= Quasi-maximum likelihood estimate =

In statistics a quasi-maximum likelihood estimate (QMLE), also known as a pseudo-likelihood estimate or a composite likelihood estimate, is an estimate of a parameter θ in a statistical model that is formed by maximizing a function that is related to the logarithm of the likelihood function, but in discussing the consistency and (asymptotic) variance-covariance matrix, we assume some parts of the distribution may be mis-specified.
In contrast, the maximum likelihood estimate maximizes the actual log likelihood function for the data and model. The function that is maximized to form a QMLE is often a simplified form of the actual log likelihood function. A common way to form such a simplified function is to use the log-likelihood function of a misspecified model that treats certain data values as being independent, even when in actuality they may not be. This removes any parameters from the model that are used to characterize these dependencies.

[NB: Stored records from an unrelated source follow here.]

/-- Settles O37: checks and effect commute with the replacement of CFG0 and CFG1, and so does the completion. -/
theorem configRegistersMatterOnlyToCustomInit : Obligations.ConfigRegistersMatterOnlyToCustomInit := by
  intro i s c0 c1 hi
  have hc := check_mapUnread_id hi (fun _ => c0) (fun _ => c1) s
  have he := effectOf_mapUnread_id hi (fun _ => c0) (fun _ => c1) s
  have hcomp := completion_mapUnread _ _ _ (check i s) he
  have hexec := exec_eq_completion i (mapUnread (fun _ => c0) (fun _ => c1) id s)
  rw [hc, hcomp] at hexec
  exact ⟨_, exec_eq_completion i s, hexec⟩

/-! ### BUF from `pos` on -/

/-- Two buffers that agree up to `pos` hold the same buffered bytes (10_state.md R26). -/
theorem bufferedBytes_of_agree {s : State} {buf : Window} (h : ∀ k < s.pos.toNat, byteAt buf k = byteAt s.buf k) :
    bufferedBytes { s with buf := buf } = bufferedBytes s :=
  windowSlice_congr fun k hk => by rw [Nat.zero_add, h k hk]

/-- Equal slices from the start hold the same bytes. -/
theorem byteAt_of_windowSlice_eq {v w : Window} {n : Nat} (h : windowSlice v 0 n = windowSlice w 0 n) :
    ∀ k < n, byteAt v k = byteAt w k := by
  intro k hk
  rw [← Nat.zero_add k, ← windowSlice_getD v 0 n k hk, ← windowSlice_getD w 0 n k hk, h]

/-- Two states that differ at most in BUF from `pos` on (10_state.md R26). -/
def SameButStale (s t : State) : Prop :=
  ∃ buf, t = { s with buf := buf } ∧ ∀ k < s.pos.toNat, byteAt buf k = byteAt s.buf k

/-- Updates that name none of the fields in question keep two states the same but for stale bytes. -/
theorem SameButStale.map {s t : State} (h : SameButStale s t) {e : State → State}
    (he : ∀ (u : State) (buf : Window), e { u with buf := buf } = { e u with buf := buf })
    (hpos : (e s).pos = s.pos) : SameButStale (e s) (e t) := by
  obtain ⟨buf, rfl, hb⟩ := h
  have hbuf : (e s).buf = s.buf := by
    have hs := congrArg State.buf (he s s.buf)
    exact hs
  exact ⟨buf, he s buf, by rwa [hpos, hbuf]⟩

/-- INIT clears BUF (43_incremental.md R222). -/
theorem initEffect_sameButStale {s t : State} (h : SameButStale s t) (v : BitVec 4) :
    SameButStale (initEffect v s) (initEffect v t) := by
  obtain ⟨buf, rfl, hb⟩ := h
  have hv : variantConfig v { s with buf := buf } = variantConfig v s := rfl
  cases hc : variantConfig v s with
  | none =>
    simp only [initEffect, hv, hc]
    exact ⟨buf, rfl, hb⟩
  | some c =>
    rw [initEffect_of_some hc, initEffect_of_some (hv.trans hc)]
    exact ⟨Window.zero, rfl, fun _ _ => rfl⟩

/-- UPDATE reads the buffered bytes only (43_incremental.md R223). -/
theorem updateEffect_sameButStale {s t : State} (h : SameButStale s t) (hs : Accumulating s) (d : List Byte) :
    SameButStale (updateEffect d s) (updateEffect d t) := by
  obtain ⟨buf, rfl, hb⟩ := h
  obtain ⟨b1, he1, hs1⟩ := updateEffect_eq d s hs.pos_lt hs.rate_le
  obtain ⟨b2, he2, hs2⟩ := updateEffect_eq d { s with buf := buf } hs.pos_lt hs.rate_le
  rw [bufferedBytes_of_agree hb] at he2 hs2
  refine ⟨b2, by rw [he1, he2], ?_⟩
  rw [he1]
  intro k hk
  exact byteAt_of_windowSlice_eq (hs2.trans hs1.symm) k (hk.trans_le (Nat.mod_le _ _))

/-- FINALIZE reads the buffered bytes only and empties the buffer (43_incremental.md R224). -/
theorem finalizeEffect_sameButStale {s t : State} (h : SameButStale s t) :
    SameButStale (finalizeEffect s) (finalizeEffect t) := by
  obtain ⟨buf, rfl, hb⟩ := h
  exact ⟨buf, finalizeEffect_mapUnread id id (fun _ => buf) (bufferedBytes_of_agree hb),
    fun k hk => absurd hk (Nat.not_lt_zero k)⟩

/-- A raw command does not read BUF. -/
theorem effectOf_sameButStale_of_raw {i : Instr} (hi : i.isRaw = true) {s t : State} (h : SameButStale s t) :
    SameButStale (effectOf i s) (effectOf i t) :=
  h.map (fun u buf => effectOf_mapUnread_of_raw id id (fun _ => buf) hi u) (effectOf_session_of_raw hi s).2.2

Doing this only makes sense if the dependency structure is a nuisance parameter with respect to the goals of the analysis.

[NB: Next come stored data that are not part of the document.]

-- ==== Sys2Proof/Machine/Operands.lean ====
section
/-! DEFINITION. What a word's fields stand for: packed characters and their case policy (41_text R150 to R158), and
numbers and their text (42_number R190 to R197). -/

namespace Sys2Proof.Machine

/-! ## The Character Unpacker -/

/-- The bits `p[pos] … p[pos+n−1]` of a payload as an unsigned value, `p[0]` the most significant bit (41_text R150). -/
def payloadBits (p : Payload) (pos n : Nat) : Nat := (p.toNat >>> (28 - pos - n)) % 2 ^ n

/-- The length of a code from its two-bit prefix (41_text R151, 30_encoding R88). -/
def codeLength (pfx : Nat) : Nat :=
  if pfx < 2 then 4 else if pfx = 2 then 5 else 7

/-- A character code read from a payload: where it starts and its value with the padding (41_text R150). -/
structure PackedCode where
  pos : Nat
  code : Nat
deriving DecidableEq, Repr

/-- How many bits the code at `pos` takes: its length, or what is left of the payload (41_text R152). -/
def codeTake (p : Payload) (pos : Nat) : Nat :=
  min (codeLength (payloadBits p pos 2)) (28 - pos)

/-- The value of the code at `pos`, padded with zeros on the right to its length (41_text R152, 30_encoding R89). -/
def codeValue (p : Payload) (pos : Nat) : Nat :=
  payloadBits p pos (codeTake p pos) <<< (codeLength (payloadBits p pos 2) - codeTake p pos)

/-- The codes from `pos` on, while at least two bits remain (41_text R150, R155); `fuel` bounds the loop. -/
def codesFrom (p : Payload) : Nat → Nat → List PackedCode
  | 0, _ => []
  | fuel + 1, pos =>
    if 28 - pos ≥ 2 then ⟨pos, codeValue p pos⟩ :: codesFrom p fuel (pos + codeTake p pos) else []

/-- The packed elements of a text word, in order (41_text R170). Each takes at least two bits, so fourteen are enough. -/
def codesOf (p : Payload) : List PackedCode := codesFrom p 14 0

/-- `Emit(ch)`: nothing for the space (41_text R154). -/
def emitChar (ch : Char) : List Char := if ch = ' ' then [] else [ch]

/-- The characters of the codes, or the failure of the first code that `CHARSET` does not define (41_text R153;
60_exceptions R272, R277). -/
def lookupCodes (cs : CharSet) (offset : Nat) : List PackedCode → Except HardFailure (List Char)
  | [] => .ok []
  | c :: rest =>
    match cs.char? c.code with
    | none => .error (.badCharCode c.code c.pos offset)
    | some ch => (lookupCodes cs offset rest).map (emitChar ch ++ ·)

/-- `Unpack(P)`, for the word at Block offset `offset` (41_text R150). -/
def unpack (cs : CharSet) (offset : Nat) (p : Payload) : Except HardFailure (List Char) :=
  lookupCodes cs offset (codesOf p)

/-! ## Case policy -/

/-- `Upper(ch)`: `a` to `z` become `A` to `Z`, every other character is unchanged (41_text R158). -/
def upper (ch : Char) : Char :=
  if 97 ≤ ch.toNat ∧ ch.toNat ≤ 122 then Char.ofNat (ch.toNat - 32) else ch

/-- `ApplyCase` (41_text R157). -/
def applyCase : CaseFlag → List Char → List Char
  | .none, s => s
  | .cap, [] => []
  | .cap, ch :: rest => upper ch :: rest
  | .upper, s => s.map upper

/-! ## Numbers -/

/-- `tc(v, w)`, the two's-complement value of a `w`-bit pattern (42_number R190). -/
def tc (v w : Nat) : Int :=
  ((v % 2 ^ (w - 1) : Nat) : Int) - (if v.testBit (w - 1) then ((2 ^ (w - 1) : Nat) : Int) else 0)

/-- The character of a digit below 16, lower case (42_number R194). -/
def digitChar (d : Nat) : Char := if d < 10 then Char.ofNat (48 + d) else Char.ofNat (87 + d)

/-- The digits of `n` in base `b` before `acc`; `fuel` bounds the number of digits. -/
def digitsFrom (b : Nat) : Nat → Nat → List Char → List Char
  | 0, _, acc => acc
  | fuel + 1, n, acc =>
    if n < b then digitChar n :: acc else digitsFrom b fuel (n / b) (digitChar (n % b) :: acc)

/-- The digits of `n` in base `b`, no leading zeros, "0" for zero (00_scope R8). A base of two or more gives at most
`log2 n + 1` digits. -/
def digits (b n : Nat) : List Char := digitsFrom b (n.log2 + 1) n []

/-- `dec(n)` (42_number R193). -/
def dec (n : Nat) : List Char := digits 10 n

/-- `hexl(n)` (42_number R194). -/
def hexl (n : Nat) : List Char := digits 16 n

/-- `Render(H, n)` (42_number R193, R194). The text of a negative number with `H = 1` is the spec's own decision D6
(log 9), isolated here. -/
def render (h : Bool) (n : Int) : List Char :=
  match h, n with
  | false, .ofNat k => '#' :: dec k
  | false, .negSucc k => '#' :: '-' :: dec (k + 1)
  | true, .ofNat k => '$' :: hexl k
  | true, .negSucc k => '$' :: '-' :: hexl (k + 1)

/-! ## Raw tokens -/

/-- The sentinel value `"???"` (40_fetch_dispatch R124). -/
def sentinel : List Char := ['?', '?', '?']

/-- The raw token of an UNKNOWN word (40_fetch_dispatch R124). -/
def unknownToken : Token := ⟨.unk, sentinel⟩

/-- The raw token of a text word, or its failure (41_text R159). -/
def textToken (cs : CharSet) (offset : Nat) (col : Colour) (cf : CaseFlag) (p : Payload) : Except HardFailure Token :=
  (unpack cs offset p).map fun str => ⟨col, applyCase cf str⟩

/-- The raw token of a short number (42_number R195). -/
def shortToken (col : Colour) (m : Field27) (h : Bool) : Token := ⟨col, render h (tc m.toNat 27)⟩

/-- The raw token of a long number with second word `w2` (42_number R196). -/
def longToken (col : Colour) (h : Bool) (w2 : Word) : Token := ⟨col, render h (tc w2.toNat 32)⟩

end Sys2Proof.Machine
end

As long as the quasi-likelihood function that is maximized is not oversimplified, the QMLE (or composite likelihood estimate) is consistent and asymptotically normal. It is less efficient than the maximum likelihood estimate, but may only be slightly less efficient if the quasi-likelihood is constructed so as to minimize the loss of information relative to the actual likelihood. Standard approaches to statistical inference that are used with maximum likelihood estimates, such as the formation of confidence intervals, and statistics for model comparison, can be generalized to the quasi-maximum likelihood setting.